4.3. Module Metadata: meta.yml

# modules/my-org/examplemodule/meta.yml
name: examplemodule
description: "Brief description of what the module does"
keywords:
  - fastqc
  - quality-control
  - sequencing

tools:
  - fastqc:
      description: "A quality control tool for high throughput sequence data"
      homepage: "https://www.bioinformatics.babraham.ac.uk/projects/fastqc"
      documentation: "https://www.bioinformatics.babraham.ac.uk/projects/fastqc/Help/"
      tool_dev_url: "https://github.com/s-andrews/FastQC"
      doi: "10.1093/bioinformatics/btp324"
      licence: ["GPL v3"]
      version: "0.12.1"

input:
  - meta:
      type: map
      description: Metadata map with sample ID
      pattern: "id"
  - reads:
      type: file
      description: "Input FASTQ file"
      pattern: "*.{fq,fastq}{,.gz}"

output:
  - meta:
      type: map
      description: Metadata map
      pattern: "id"
  - html:
      type: file
      description: "FastQC HTML report"
      pattern: "*.html"
      
authors:
  - "@your-github-handle"
maintainers:
  - "@your-github-handle"

4.4. Environment and Dependencies

# modules/my-org/examplemodule/environment.yml
name: examplemodule
channels:
  - conda-forge
  - bioconda
dependencies:
  - bioconda::fastqc=0.12.1
  - conda-forge::openjdk=17

4.5. Subworkflows: Composite Modules

Subworkflows combine multiple modules into reusable workflows:

subworkflows/
├── nf-core/
│   └── bam_qc/
│       ├── main.nf                  # Composite workflow
│       ├── meta.yml                 # Metadata
│       └── tests/
│           ├── main.nf.test
│           └── tags.yml
└── my-org/
    └── variant_calling_pipeline/

// subworkflows/my-org/variant_calling_pipeline/main.nf
workflow VARIANT_CALLING_PIPELINE {
    take:
    bam
    reference_fasta
    
    main:
    // Call multiple modules in sequence
    SAMTOOLS_INDEX(bam)
    BCFTOOLS_MPILEUP(bam, reference_fasta)
    BCFTOOLS_CALL(BCFTOOLS_MPILEUP.out.vcf)
    TABIX_BGZIP(BCFTOOLS_CALL.out.vcf)
    
    emit:
    vcf = TABIX_BGZIP.out.vcf
    tbi = TABIX_BGZIP.out.tbi
}

5. Pre-commit Hooks: Automated Code Quality

5.1. What are Pre-commit Hooks?

Pre-commit hooks are scripts that run automatically before each git commit.
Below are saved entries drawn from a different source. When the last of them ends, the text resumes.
-- ==== Sys2Proof/Machine/State.lean ====
section
/-!
DEFINITION. Machine/State.lean: the state of the block as plain data, the reasons a command can stop, and reset.
Every register field of BAR0 has one home, `regs`, under the key of the field (Machine/Regs.lean); a field that is
not listed holds its reset value. Everything that is not a register field stands in the sub-structures of the chapters.
-/
namespace Sys2Proof.Machine
open Sys2Proof

/-- The reasons a command stops the block. The spec gives every row of the table an effect, so no meaning raises one:
`none` is raised by nobody (safe). -/
inductive Fault where
  /-- Raised by no command; a claim that no command faults is about the whole table (safe). -/
  | none
  deriving DecidableEq, Repr

/-- The reasons the model gives no meaning to a command. -/
inductive Refusal where
  /-- Raised by Dispatch.lean alone, for a command whose meaning is not written; it stops where the hardware goes on
  (safe). -/
  | notModelled (mnemonic : String)
  deriving DecidableEq, Repr

/-- What the register file holds besides the fields: by block, the upper half of a 64-bit RC field taken at the last lower-half read
(R502); the fields as they stood at the start of the present clock, less what a read has cleared since; and the status bits that the part has
set in this clock, set before or not (R13). -/
structure Holding where
  upper  : Table Nat := []
  seen   : Table Nat := []
  raised : Table Nat := []
  deriving DecidableEq, Repr

/-- The state of the block. -/
structure State where
  /-- The commands that wait, first in first out. -/
  pending : List Instr
  /-- The register fields that differ from their reset value, by key (R9). -/
  regs    : Table Nat
  /-- The holding register of each block (R502), and what the present clock found and raised (R13). -/
  holding : Holding
  /-- Ticks of an eighth of a nanosecond since the block's supply first rose: the model's own clock for durations. -/
  clock   : Nat
  /-- Ring time in ticks (R6). -/
  ringTime : Nat
  pins    : Pins
  fuses   : Fuses
  straps  : Straps
  power   : Power
  boot    : Boot
  test    : Test
  evt     : Recorder
  /-- The boot flash and everything in it: no reset changes it. -/
  nor     : BootFlash
  host    : HostIf
  /-- The logical ports 4n + s (R37). -/
  ports   : Table LPort
  trn     : Transport
  cmd     : CmdQuarter
  bnd     : Bindery
  ddp     : Dedup
  keys    : Keys
  wc      : Cache
  sig     : Signatures
  lfl     : LeafSide
  map     : MapSide
  rep     : Replication
  prg     : Programs
  xrn     : RingSide
  /-- The virtual channels of the ring links (R335). -/
  chan    : Channels
  own     : Ownership
  /-- What the metadata pool holds over a loss of power: no reset changes it. -/
  store   : Store
  /-- The bytes of DDR, in canonical form; an unlisted address reads as `Memory.unlisted`. -/
  mem     : List Host.Cell
  /-- The model's own: how many free values have been taken. -/
  free    : Nat
  /-- The model's own: what the part has sent, newest first. -/
  out     : List Out
  /-- Host requests that wait while the function is in D3hot (R381), oldest first. -/
  hostWait : List Out
  deriving DecidableEq, Repr

/-- The quarters right after reset (R18, R423): Old Town Active, every switched quarter Off, and the highest-numbered
quarter of the kinds with a standby in the standby role; QT1 and QS1 serve role 1 (R51, R185). A quarter not listed is Off with the active role. -/
def Quarter.resetTable : Table Quarter :=
  [(0, { state := .active }), (6, { duty := 1 }), (7, { role := .standby }), (9, { role := .standby }), (18, { role := .standby }),
   (24, { duty := 1 }), (25, { role := .standby })]

/-- The straps as the internal pull-downs give them (R495), held until the first sampling. -/
def Straps.pulledDown : Straps :=
  { head := 0, keeper := 0, deputy := 0, boot := 0, budget := 0, ethmode := 0, leafrate := 0, secure := 0, testlock := 0,
    ddrdpc := 0 }

/-- The block right after a part reset with VIN good and the straps not yet sampled (R443, R480): every register field at
its reset value, nothing stored. -/
def State.reset : State :=
  { pending := [], regs := [], holding := {}, clock := 0, ringTime := 0, pins := {}, fuses := {},
    straps := Straps.pulledDown, power := { quarters := Quarter.resetTable }, boot := {}, test := {}, evt := {},
    nor := {}, host := {}, ports := [], trn := {}, cmd := {}, bnd := {}, ddp := {}, keys := {}, wc := {}, sig := {}, lfl := {}, map := {}, rep := {}, prg := {},
    xrn := {}, chan := {}, own := {}, store := {}, mem := [],
    free := 0, out := [], hostWait := [] }

end Sys2Proof.Machine
end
They:

Catch style issues before they're committed
Enforce consistent formatting across the codebase
Validate YAML, JSON, and Dockerfile syntax
Prevent pushing broken code

5.2. The .pre-commit-config.yaml Setup

# .pre-commit-config.yaml
repos:
  # Code formatter for YAML, JSON, Markdown, etc.
  - repo: https://github.com/pre-commit/mirrors-prettier
    rev: "v3.7.3"
    hooks:
      - id: prettier
        entry: prettier --experimental-cli --write --ignore-unknown
        exclude: |
          (?x)^(
              .*\.snap$
          )$
        additional_dependencies:
          - prettier@3.7.3
  
  # General file fixes
  - repo: https://github.com/pre-commit/pre-commit-hooks
    rev: v6.0.0
    hooks:
      - id: trailing-whitespace
        args: [--markdown-linebreak-ext=md]
      - id: end-of-file-fixer
  
  # YAML/JSON Schema validation
  - repo: https://github.com/python-jsonschema/check-jsonschema
    rev: 0.35.0
    hooks:
      # Validate module meta.yml files
      - id: check-jsonschema
        name: "Validate meta.ymls (modules/my-org)"
        files: ^modules/my-org/.*/meta\.yml$
        types: [yaml]
        args: ["--schemafile", "modules/yaml-schema.json"]
      
      # Validate environment.yml files
      - id: check-jsonschema
        name: "Validate environment.ymls"
        files: ^modules/my-org/.*/environment\.yml$
        types: [yaml]
        args: ["--schemafile", "modules/environment-schema.json"]
      
      # Validate GitHub workflows
      - id: check-github-workflows
  
  # Python linting and formatting
  - repo: https://github.com/astral-sh/ruff-pre-commit
    rev: v0.14.7
    hooks:
      - id: ruff
        files: \.py$
        args: [--fix, --exit-non-zero-on-fix]
      - id: ruff-format
  
  # Dockerfile linting
  - repo: https://github.com/hadolint/hadolint
    rev: v2.14.0
    hooks:
      - id: hadolint-docker
        args: ["--failure-threshold", "error"]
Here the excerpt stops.